▶ [Exercise goal]:
Look in the material below for the line with "def quietOf (r" and the line with "let n := notchOf s x.1 x.2.1", then set down exactly those two lines and all lines between, nothing more.

_____

/-- The state of a band after an evaluation (R307), and the run that goes with it. -/
def fsNext (p : FsPar) (x : FsBand) (kind : Nat) : Nat × Nat :=
  match kind with
  | 2 => if x.st == 3 then (3, 0)
    else
      let run := if x.st == 2 then x.run + 1 else 1
      if run ≥ p.fsFail then (3, 0) else (2, run)
  | 1 => if x.st == 3 then (if x.run + 1 ≥ p.fsPass then (1, 0) else (3, x.run + 1)) else (1, 0)
  | _ => if x.st == 3 then (3, x.run) else (0, 0)

/-- SUSPECT of the signals of a band after an evaluation, on whichever channels they are now (R307). -/
def markSuspects (band : Nat) (e : FsResult) (s : State) : State :=
  each (s.gnss.chans.map (·.1)) (fun c s =>
    let v := chanOf s c
    if v.st == 0 || bandOf v.signal != band then s
    else match e.r.find? fun x => x.2.1 == 256 * v.signal + v.sat with
      | none => setChan c { v with suspect := false } s
      | some x => if e.kind == 0 then s else setChan c { v with suspect := 1000 * x.2.2.natAbs > 65536 * s.par.gnss.fs.rMax } s) s

/-- Takes a band's evaluation into force (R307, R308, R315). -/
def takeEval (band : Nat) (s : State) : State :=
  let x := fsBand s band
  match x.next with
  | none => s
  | some e =>
    if s.clk.tide ≤ e.tide then s
    else
      let r := fsNext s.par.gnss.fs x e.kind
      let s := markSuspects band e (updBand band (fun x => { x with st := r.1, run := r.2, last := e, next := none }) s)
      if x.st != 3 && r.1 == 3 then logIt 0x06 30 6 0 [band] (gnssFalse band 1 s)
      else if x.st == 3 && r.1 != 3 then gnssFalse band 2 s
      else if x.st != 0 && r.1 == 0 then gnssFalse band 3 s
      else if x.st == 0 && r.1 != 0 then gnssFalse band 4 s
      else s

/-- A band becomes UNTESTED, with ALARM kept (R304, R307, R310). -/
def fsUntest (b : Nat) (s : State) : State :=
  let x := fsBand s b
  let s := updBand b (fun x => { x with next := none }) s
  if x.st == 1 || x.st == 2 then gnssFalse b 3 (updBand b (fun x => { x with st := 0, run := 0 }) s) else s

/-- Every band is UNTESTED while the cluster is down (R310). -/
def fsDown (s : State) : State := each [0, 1, 2] fsUntest s

/-- Bands without a fixed baseline of usable length are UNTESTED (R304). -/
def fsBaselines (s : State) : State := each [0, 1, 2] (fun b s => if (baseline s b).isNone then fsUntest b s else s) s

/-! ## Calibration -/

/-- The calibration of an RF channel is void (R287, R313). -/
def calVoid (s : State) (rf : Nat) : Bool :=
  !(antenna s (rf / 3)).lane || [0, 1, 2, 3].any fun n => notchActs s rf n

/-- JI_CAL_COMPLETE (R287): the command ends with its last RF channel. -/
def execJiCalComplete (rf mean : Nat) (s : State) : Res :=
  doneIn [.host, .gnss, .log, .out] s (
    match (rfOf s rf).cal with
    | none => s
    | some c =>
      if s.clk.ran < c.ends then s
      else
        let v := calVoid s rf
        let s := updRf rf (fun x => { x with cal := none, quiet := if v then x.quiet else some mean }) s
        let rest := [0, 1, 2, 3, 4, 5].filter fun r => match (rfOf s r).cal with | some d => d.job == c.job | none => false
        let bad := c.bad || v
        if rest.isEmpty then finish c.job (if bad then stSTATE else stOK) s
        else each rest (fun r s => updRf r (fun x => { x with cal := x.cal.map fun d => { d with bad } }) s) s)

/-! ## Edges and disabling -/

/-- The quiet level of an RF channel: calibrated at the site, or at manufacture (R287). -/
def quietOf (r : Nat) (x : RfChan) : Nat := x.quiet.getD (Config.quietLevel r)

/-- Power at the converter in 0.25 dB from the gain in 0.5 dB, which holds the samples at one magnitude: none at the full gain of
60 dB (R280, R285; log entry 114). -/
def powerIn (gain : Nat) : Nat := 2 * (120 - gain)

/-- The rise of a bin above the median in the ended tide in 0.25 dB (R283). -/
def binLevel (e : EdgeIn) (r : Nat) (b : Int) : Nat :=
  match e.lines.find? fun l => l.1 == r && l.2.1 == b with | some l => l.2.2 | none => 0

/-- Lines of an RF channel after the ended tide: bins at or above DET_DB (R283). -/
def linesAfter (detDb : Nat) (e : EdgeIn) (r : Nat) (old : List Line) : List Line :=
  (e.lines.filter fun l => l.1 == r && l.2.2 ≥ 4 * detDb).map fun l =>
    match old.find? fun o => o.bin == l.2.1 with
    | some o => { o with level := l.2.2, run := o.run + 1 }
    | none => { bin := l.2.1, level := l.2.2, run := 1 }

/-- The run of tides in which the line of an engaged notch stayed below DET_DB − 3 dB (R283). -/
def notchLow (detDb : Nat) (e : EdgeIn) (r : Nat) (n : Notch) : Notch :=
  if n.engaged then { n with low := if binLevel e r (binOf n.offset) < 4 * (detDb - 3) then n.low + 1 else 0 } else n

/-- Gain, indicators and lines of one RF channel for the ended tide (R280, R283, R285, R286). -/
def rfEdge (p : GnssPar) (e : EdgeIn) (r : Nat) (x : RfChan) : RfChan :=
  let g := min 120 (e.gain.getD r x.gain)
  let o := match e.power[r]? with | some w => min 255 (w - quietOf r x) | none => x.jiOut
  { x with gain := g, jiIn := min 255 (powerIn g - quietOf r x), jiOut := o, lines := linesAfter p.detDb e r x.lines
           notches := x.notches.foldl (fun t n => tput {} t n.1 (notchLow p.detDb e r n.2)) []
           above := if o ≥ p.jamOn then x.above + 1 else 0
           below := if o < p.jamOff then x.below + 1 else 0 }

/-- An engaged adaptive notch follows its line (R283, R284). -/
def followLine (x : Nat × Nat × Int) (s : State) : State :=
  let n := notchOf s x.1 x.2.1
  if x.1 > 5 || x.2.1 > 3 || (notchPar s x.1 x.2.1).mode != 1 || !n.engaged || x.2.2.natAbs > 30000000
      || n.offset == notchSteps x.2.2 then s
  else setNotch x.1 x.2.1 { n with offset := notchSteps x.2.2 } s

/-- A signal starts on its channel, which coasts where the lane carries no samples (R28, R289, R290, R296): not while the cluster
is down (R310). The accumulators' phases at a start are unstated (log entry 1). -/
def startChan (x : Nat × Chan) (s : State) : State :=
  let c := chanOf s x.1
  if clusterOff s || !(c.st == 0 || c.st == 5) || !signalOn s (antOf x.1) x.2.signal then s
  else
    let v := { x.2 with startTide := s.clk.tide, slipRan := s.clk.ran, movedTo := c.movedTo
                        carrierNco := BitVec.ofNat 48 (drawn s), codeNco := BitVec.ofNat 48 (drawn (draw s)) }
    setChan x.1 (if (antenna s (antOf x.1)).lane then v else coast s v) (draw (draw s))

/-- Loop parameters come into use in a channel (R294, R312). -/
def takeLoop (l : LoopPar) (v : Chan) : Chan :=
  { v with tMs := if dataOnly v.signal && !v.bitSync then 1 else l.tMs, dN := l.dN, dF := l.dF, loopSet := none }

/-- What a channel does in the ended tide: its NCOs run, and parameters come into use at an integration boundary (R293,
R312). -/
def chanEdge (s : State) (v : Chan) : Chan :=
  let v := if 1 ≤ v.st && v.st ≤ 4 then
    { v with carrierNco := runNco v.carrierNco v.carrierRate, codeNco := runNco v.codeNco v.codeRate } else v
  match v.loopSet with
  | some (l, n) => if n ≤ s.clk.ran then takeLoop l v else v
  | none => v

/-- An open antenna whose current has come back is normal (R281, R315). -/
def antennaBack (e : EdgeIn) (a : Nat) (s : State) : State :=
  if (antenna s a).ant == 1 && e.loaded.getLsbD a then gnssAntenna a 0 (updAnt a (fun x => { x with ant := 0 }) s) else s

_____

▶ [Task solution]:
def quietOf (r : Nat) (x : RfChan) : Nat := x.quiet.getD (Config.quietLevel r)

/-- Power at the converter in 0.25 dB from the gain in 0.5 dB, which holds the samples at one magnitude: none at the full gain of
60 dB (R280, R285; log entry 114). -/
def powerIn (gain : Nat) : Nat := 2 * (120 - gain)

/-- The rise of a bin above the median in the ended tide in 0.25 dB (R283). -/
def binLevel (e : EdgeIn) (r : Nat) (b : Int) : Nat :=
  match e.lines.find? fun l => l.1 == r && l.2.1 == b with | some l => l.2.2 | none => 0

/-- Lines of an RF channel after the ended tide: bins at or above DET_DB (R283). -/
def linesAfter (detDb : Nat) (e : EdgeIn) (r : Nat) (old : List Line) : List Line :=
  (e.lines.filter fun l => l.1 == r && l.2.2 ≥ 4 * detDb).map fun l =>
    match old.find? fun o => o.bin == l.2.1 with
    | some o => { o with level := l.2.2, run := o.run + 1 }
    | none => { bin := l.2.1, level := l.2.2, run := 1 }

/-- The run of tides in which the line of an engaged notch stayed below DET_DB − 3 dB (R283). -/
def notchLow (detDb : Nat) (e : EdgeIn) (r : Nat) (n : Notch) : Notch :=
  if n.engaged then { n with low := if binLevel e r (binOf n.offset) < 4 * (detDb - 3) then n.low + 1 else 0 } else n

/-- Gain, indicators and lines of one RF channel for the ended tide (R280, R283, R285, R286). -/
def rfEdge (p : GnssPar) (e : EdgeIn) (r : Nat) (x : RfChan) : RfChan :=
  let g := min 120 (e.gain.getD r x.gain)
  let o := match e.power[r]? with | some w => min 255 (w - quietOf r x) | none => x.jiOut
  { x with gain := g, jiIn := min 255 (powerIn g - quietOf r x), jiOut := o, lines := linesAfter p.detDb e r x.lines
           notches := x.notches.foldl (fun t n => tput {} t n.1 (notchLow p.detDb e r n.2)) []
           above := if o ≥ p.jamOn then x.above + 1 else 0
           below := if o < p.jamOff then x.below + 1 else 0 }

/-- An engaged adaptive notch follows its line (R283, R284). -/
def followLine (x : Nat × Nat × Int) (s : State) : State :=
  let n := notchOf s x.1 x.2.1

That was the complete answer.